Cloudflare poses a huge risk by completely breaking the TLS/SSL chain used by browsers by setting itself up as a man in the middle. Cloudflare doesn’t do actual DDoS protection, they just make the request to the origin server for you. Once they have received the data, they decrypt it and re-encrypts it with their own certificate. This means that Cloudflare has access to all requests in plain text and can optionally modify the data you see. TLS/SSL is meant to prevent this very issue, but Cloudflare seems to care very little.

If we would consider Cloudflare to be a benevolent entity and surely never modify any data ever, this is still an issue. Much data can be mined from the plain text communications between you and the origin server. This data can be used for all kinds of purposes. It is not uncommon for the USA government to request a massive amount of surveillance information from companies without the companies being able to speak up about it due to a gag order. This has become clear once more by the subpoena on Signal. It should be clear to anyone that end-to-end encryption has to be a standard and implemented properly. Cloudflare goes out of its way to break this implementation.

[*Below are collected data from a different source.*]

/-- The checks of a job on the operands that it names, as at its forwarding: formats (R280; an UPDATE checks its own, R316) and
precision areas. -/
def jobOk (r : RJob) : Act Unit := do
  let c := r.j.ctx.val
  let ds ← jobDescs c r.j.r
  Act.refuseIf (r.j.r.ty ≠ 3 && !(jobFormats r.j.r ds)) 0x0402
  jobAreas c r.j.r ds

/-- How a run ends: the job is over, or it stays with its engine (armed, or waiting for its emissions or its data). -/
inductive JobEnd where
  | over
  | stays
  deriving DecidableEq, Repr

/-- Run a job of type `ty`: received if need be, checked, held back where its writes meet an image, started and run. -/
def rootJob (ty s : Nat) (j : JobIn) (writes : RJob → Act (List (Nat × Nat))) (run : RJob → Act JobEnd) (st : State) :
    State :=
  if j.r.ty ≠ ty then st.onDev (fun d => d.incReg (0x3800 + s) 0x04) else
  let st := st.onDev (fun d => d.receiveJob s j)
  match st.dev.waitingJob s j with
  | none => st
  | some r =>
    if !(st.dev.mayStart s r) then st else
    let w := st.runAct (do jobOk r; writes r)
    match w.1 with
    | .error f => w.2.onDev (fun d => d.jobFailed s r f)
    | .ok rs =>
      if st.dev.unstreamed j.ctx.val s rs then st.onDev (fun d => d.holdJob s r) else
      let go := { r with started := true, jobHold := false }
      let st := st.onDev (fun d => d.updStk s (fun k => { k with queue := k.queue.map (fun x => if x = r then go else x) }))
      let e := st.runAct (run go)
      match e.1 with
      | .error f => e.2.onDev (fun d => d.jobFailed s go f)
      | .ok .over => e.2.onDev (fun d => d.jobRetired s go)
      | .ok .stays => e.2

/-- A job that writes no range of an image. -/
def noWrites (_ : RJob) : Act (List (Nat × Nat)) := return []

/-- The job pipeline of a stack is busy for a context for n cycles: they are counted and feed the energy model (R304, R570). -/
def Dev.pipeBusy (d : Dev) (s c n : Nat) : Dev := (d.addReg (0x3800 + s) 0x0B n).addAct (s / 4) c 9 n

/-- Work of the job pipeline: elements, and cycles at the rate of R278 in elements per BCLK (log entry 27). -/
def Dev.pipeline (d : Dev) (s c n rate : Nat) : Dev := (d.addReg (0x3800 + s) 0x05 n).pipeBusy s c (ceilDiv n rate)

/-! STAGE (R287). -/

/-- A STAGE job arms the staging unit: refused beside another of its context and tensor id, kept waiting behind eight. -/
def stageRun (s : Nat) (r : RJob) : Act JobEnd := do
  let d ← Act.dev
  let k := d.stk s
  Act.refuseIf (k.arms.any (fun a => a.j.ctx = r.j.ctx && a.j.r.tensor = r.j.r.tensor)) 0x0603
  let c := r.j.ctx.val
  let x ← readDesc (schedUse c (partOfStk s)) r.j.r.dst
  Act.upd (fun d => d.updStk s (fun k => { k with queue := k.queue.erase r, arms := k.arms ++ [⟨r.j, x, [], false⟩] }))
  Act.upd (fun d => d.updUpd c (fun u => { u with staged := Tbl.put r.j.r.dst r.j.r.tensor u.staged }))
  return .stays

/-- The ranges that a STAGE writes: its staged gradient and its partials (R287, R290). -/
def stageWrites (s : Nat) (r : RJob) : Act (List (Nat × Nat)) := do
  let d ← readDesc (schedUse r.j.ctx.val (partOfStk s)) r.j.r.dst
  stackRuns (rootUse r.j.ctx.val s 2 true) true (d.extents ++ [(r.j.r.aux, 4 * (r.j.r.count + 1))])

/-- STAGE (R287). -/
def execStage (st : Fin 32) (j : JobIn) (s : State) : Host.Outcome State Fault Refusal :=
  let s := s.forwarded
  .next (if 8 ≤ (s.dev.stk st.val).arms.length then s.onDev (fun d => d.receiveJob st.val j)
    else rootJob 1 st.val j (stageWrites st.val) (stageRun st.val) s)

/-! COMPRESS (R294 to R296, R140 to R143). -/

/-- The exact power of two as FP32. -/
def pow2 (e : Int) : Nat :=
  if e < -126 then 0 else if 127 < e then 0x7F800000 else (e + 127).toNat <<< 23

/-- An arithmetic whose own counts of NaNs are not kept: 0x5000:06 counts NaNs that are written (R56). -/
def noNans {α : Type} (m : Num α) : Num α := do
  let (v, t) := m.run []
  let _ ← (t.filter (fun (p : Nat × Nat) => p.1 ≠ 0x06)).mapM (fun p => Num.count p.1 p.2)
  return v

/-- What a group of 32 gives: the compressed codes and scale, decoded values, the new residual. -/
structure CompGroup where
  enc : BlkEnc
  dec : List Nat
  res : List Nat
  nan : Bool
  sums : List Nat
  deriving DecidableEq, Repr

/-- Steps 2 to 4 of R294 on one group: local gradients and residuals as FP32, their indices. An element whose sum is not finite
counts once (R142). -/
def compGroup (rnd : Rnd) (g res idx : List Nat) (withRes : Bool) : Num CompGroup := do
  let sums ← if withRes then noNans ((g.zip res).mapM (fun p => add32 p.1 p.2)) else pure g
  let els : List SrcEl := (sums.zip idx).map (fun p => ⟨p.1, 0, p.2⟩)
  let (enc, _) ← encodeBlock false 0x3 one32 els sums [] [] rnd
  let dec ← enc.codes.mapM (fun c => decodeBlock 0xD enc.scale c one32)
  let new ← (sums.zip dec).mapM (fun p => do
    if isFinite32 p.1 then sub32 p.1 p.2 else do
      if withRes then countNan
      return 0)
  return ⟨enc, dec, new, dec.any isNan32, sums⟩

/-- A COMPRESS job: the whole of its elements, its emissions queued in units of 32 Ki elements (R294, R296). -/
def compressRun (s : Nat) (r : RJob) : Act JobEnd := do
  let j := r.j
  let c := j.ctx.val
  let u := rootUse c s 1 true
  let src ← readDesc (schedUse c (partOfStk s)) j.r.src0
  let n := min j.r.count src.total
  let withRes := decide (j.r.src1 ≠ 0) && r.policy.feedback
  let res ← if withRes then some <$> readDesc (schedUse c (partOfStk s)) j.r.src1 else pure none
  let at_ := fun (d : Desc) => (List.range n).map (coordsOf d.sizes)
  let gs ← do
    let els ← readBase u src (at_ src)
    Act.num none (els.mapM (fun e => e.value src.tile))
  let d ← Act.dev
  -- the residuals follow a changed pre-scale exponent of the tensor's parameter block (R143, R654, log entry 28)
  let key := j.r.tensor * 32 + s
  let seen := Tbl.look? key (d.upd c).pre
  let found ← match Tbl.look? key (d.upd c).blocks with
    | some va => Act.peek (vreadNat u (va + 3) 1)
    | none => pure none
  let at? := (found.map (toSigned 8)).orElse (fun _ => seen)
  let now := at?.getD 0
  let was := ((Tbl.look? j.r.src1 (d.upd c).resid).orElse (fun _ => seen)).getD now
  let (old, oldEls) ← match res with
    | none => pure ([], [])
    | some rd => do
      let els ← readBase u rd (at_ rd)
      let vs ← Act.num none (els.mapM (fun e => do
        let v ← e.value rd.tile
        if now = was then return v else mul32 v (pow2 (now - was))))
      pure (vs, els)
  if withRes && at?.isSome then Act.upd (fun d => d.updUpd c (fun x => { x with resid := Tbl.put j.r.src1 now x.resid }))
  let rnd : Rnd := ⟨r.policy.gradRnd, true, d.seed c, j.r.tensor, j.stamp⟩
  let idx := (List.range n).map (j.r.origin + ·)
  let groups := (chunksOf 32 gs).zip ((chunksOf 32 (if withRes then old else gs)).zip (chunksOf 32 idx))
  let out ← Act.num none (groups.mapM (fun (a, b, i) => compGroup rnd a b i withRes))
  match res with
  | none => pure ()
  | some rd => do
    let cs := at_ rd
    for (p, i) in (chunksOf 32 oldEls).zipIdx do
      let pos := rd.pos (cs.getD (32 * i) [])
      undoAppend c s ([1, rd.base + pos, rd.scalePtr + pos / 32, (p.map (·.scale)).headD 0] ++ p.map (·.code))
    let q : Prod := { u := u, eng := none, d := rd, h := none, rnd := ⟨0, true, d.seed c, j.r.tensor, j.stamp⟩, ovf := 0,
                      src := 0, pol := r.policy, runners := false, pieces := false }
    produceFlat q ((cs.zip (out.flatMap (·.res))).map (fun v => ⟨v.1, v.2, 0⟩))
  if out.any (·.nan) then Act.upd (fun d => d.raiseOnce 0x8401 c j.r.tensor j.stamp [j.r.tensor, j.stamp])
  let zero := gs.all (fun v => abs32 (canon fp32 v) = 0)
  let sat := out.any (fun g => g.enc.satur || g.enc.clamped ≠ 0)
  Act.upd (fun d =>
    let see := fun (p : Bool × Bool) => (p.1 && zero, p.2 || sat)
    let d := d.updUpd c (fun x => { x with obs := Tbl.upd (true, false) j.r.tensor see x.obs })
    let ems := (chunksOf 32768 (out.flatMap (·.dec))).zipIdx.map (fun (p : List Nat × Nat) => (⟨j, 2 * p.2, p.1⟩ : Emis))
    let bytes := n + ceilDiv n 32
    (((d.updStk s (fun k => { k with emits := k.emits ++ ems })).pipeline s c n 64)).addReg (0x3800 + s) 0x0C bytes)
  return .stays

/-- The ranges that a COMPRESS writes. -/
def compressWrites (s : Nat) (r : RJob) : Act (List (Nat × Nat)) := do
  if r.j.r.src1 = 0 || !r.policy.feedback then return []
  let d ← readDesc (schedUse r.j.ctx.val (partOfStk s)) r.j.r.src1
  stackRuns (rootUse r.j.ctx.val s 1 true) true d.extents

/-- COMPRESS (R294). -/
def execCompress (st : Fin 32) (j : JobIn) (s : State) : Host.Outcome State Fault Refusal :=
  .next (rootJob 2 st.val j (compressWrites st.val) (compressRun st.val) s.forwarded)

/-! COPY and CONVERT (R297 to R299). -/

/-- The masters at coordinates: their M48 codes, or the FP32 codes of their values where the tensor carries a tile scale
(R755, log entry 232). The format of the codes comes first. -/
def masterValues (u : Using) (d : Desc) (cs : List (List Nat)) : Act (Nat × List Nat) := do
  let ws ← readCoords u d cs
  if d.tile = one32 then return (0xE, ws)
  return (0x0, ← Act.num none (ws.mapM (fun w => tiled 0xE w d.tile)))

/-- Convert masters into a working copy: codes of a format, the copy's descriptor and area (R297, R41). -/
def copyValues (s : Nat) (r : RJob) (dst : Desc) (h : Option PrecH) (fmt : Nat) (vs : List (List Nat × Nat)) :
    Act Unit := do
  let c := r.j.ctx.val
  let d ← Act.dev
  let p : Prod := { u := rootUse c s 1 true, eng := none, d := dst, h := h,
                    rnd := ⟨0, false, d.seed c, r.j.r.tensor, r.j.stamp⟩, ovf := 0, src := fmt,
                    pol := (d.ctx c).policy, runners := true, pieces := false }
  produce p (vs.map (fun v => ⟨v.1, v.2, 0⟩))

/-- A COPY job. -/
def copyRun (s : Nat) (r : RJob) : Act JobEnd := do
  let c := r.j.ctx.val
  let u := rootUse c s 1 true
  let src ← readDesc (schedUse c (partOfStk s)) r.j.r.src0
  let dst ← readDesc (schedUse c (partOfStk s)) r.j.r.dst
  let h ← readArea u dst none
  let n := min r.j.r.count (min src.total dst.total)
  let (f, ws) ← masterValues u src ((List.range n).map (coordsOf src.sizes))
  copyValues s r dst h f (((List.range n).map (coordsOf dst.sizes)).zip ws)
  Act.upd (fun d => d.pipeline s c n 128)
  return .over

/-- The ranges of a destination and of its precision area. -/
def dstExtents (u : Using) (d : Desc) : Act (List (Nat × Nat)) := do
  let h ← readArea u d none
  return d.extents ++ (match h with
    | some h => h.extents d
    | none => [])

/-- The ranges that a job with a destination writes. -/
def dstWrites (s : Nat) (r : RJob) : Act (List (Nat × Nat)) := do
  let u := rootUse r.j.ctx.val s 1 true
  let d ← readDesc (schedUse r.j.ctx.val (partOfStk s)) r.j.r.dst
  stackRuns u true (← dstExtents u d)

/-- COPY (R297). -/
def execCopy (st : Fin 32) (j : JobIn) (s : State) : Host.Outcome State Fault Refusal :=
  .next (rootJob 4 st.val j (dstWrites st.val) (copyRun st.val) s.forwarded)

/-- A CONVERT job (R299). -/
def convertRun (s : Nat) (r : RJob) : Act JobEnd := do
  let c := r.j.ctx.val
  let u := rootUse c s 1 true
  let src ← readDesc (schedUse c (partOfStk s)) r.j.r.src0
  let dst ← readDesc (schedUse c (partOfStk s)) r.j.r.dst
  let hs ← readArea u src none
  let hd ← readArea u dst none
  let n := min r.j.r.count (min src.total dst.total)
  let els ← readEls u src hs ((List.range n).map (coordsOf src.sizes))
  let d ← Act.dev
  let wide := src.fmt = 0xE && src.tile = one32
  let vs ← if wide then pure (els.map (fun e => (0xE, e.code))) else Act.num none (els.mapM (fun e => e.exact src.tile))
  let p : Prod := { u := u, eng := none, d := dst, h := hd,
                    rnd := ⟨r.j.r.conv % 8, bit r.j.r.conv 4, d.seed c, r.j.r.tensor, r.j.stamp⟩,
                    ovf := b2n (bit r.j.r.conv 3), src := (vs.headD (0x10, 0)).1, pol := r.policy, runners := true, pieces := false }
  produce p ((((List.range n).map (coordsOf dst.sizes)).zip vs).zipIdx.map (fun q => ⟨q.1.1, q.1.2.2, r.j.r.origin + q.2⟩))
  Act.upd (fun d => d.pipeline s c n 128)
  return .over

/-- CONVERT (R299). -/
def execConvert (st : Fin 32) (j : JobIn) (s : State) : Host.Outcome State Fault Refusal :=
  .next (rootJob 5 st.val j (dstWrites st.val) (convertRun st.val) s.forwarded)

/-! Streaming (R300 to R302). -/

/-- The bytes of a region: each group of elements as it is packed and each block scale, in ascending address order (R300). -/
def regionBytes (u : Using) (x : Desc) (n : Nat) : Act (List Nat) := do
  let (k, b) := packInfo x.fmt
  let ps := (List.range n).map (fun i => x.pos (coordsOf x.sizes i))
  let els := (ps.map (· / k)).dedup.map (fun g => (x.base + g * b, b))
  let scales := if isBlock x.fmt then (ps.map (· / 32)).dedup.map (fun g => (x.scalePtr + g, 1)) else []
  let parts ← (sortBy Prod.fst (els ++ scales)).mapM (fun p => vread (u.of x) p.1 p.2)
  return parts.flatten

/-- A STREAM_OUT job of a context (R300). What leaves for the snapshot port of another die crosses the link to it (R273). -/
def streamOutRun (s : Nat) (r : RJob) : Act JobEnd := do
  let c := r.j.ctx.val
  let x ← readDesc (schedUse c (partOfStk s)) r.j.r.src0
  let bytes ← regionBytes (rootUse c s 0 true) x (min r.j.r.count x.total)
  let port := r.j.r.emit = 2
  Act.upd (fun d =>
    let d := if port && r.j.r.dst < 4 then d.crossOut (s / 8) r.j.r.dst bytes.length else d
    (d.imageOut (if port then 0 else 1) r.j.r.dst 0 0 bytes).addReg (0x3800 + s) 0x0C bytes.length)
  return .over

Considering that this site uses Cloudflare, I don't think it would be great if the feds could intercept all of our passwords and impersonate us.

    • blobjim [he/him]
      ·
      3 years ago

      Not really, it' just pointing out how dumb Cloudflare is. It's nothing new. Obviously if you want end to end security you wouldn't use a service like Cloudflare.

      • IlIlIlIlIlIlIl [any]
        hexagon
        ·
        3 years ago

        These findings are not anything new. They have been around for the better part of a decade. That does not change the fact that this site's present usage of Cloudflare is dangerous however or that these findings may come as a shock to some.

        • blobjim [he/him]
          ·
          edit-2
          3 years ago

          I didn't realize hexbear used Cloudflare. That's kinda cringe. Guess I didn't read the post close enough or thought that couldn't be the case.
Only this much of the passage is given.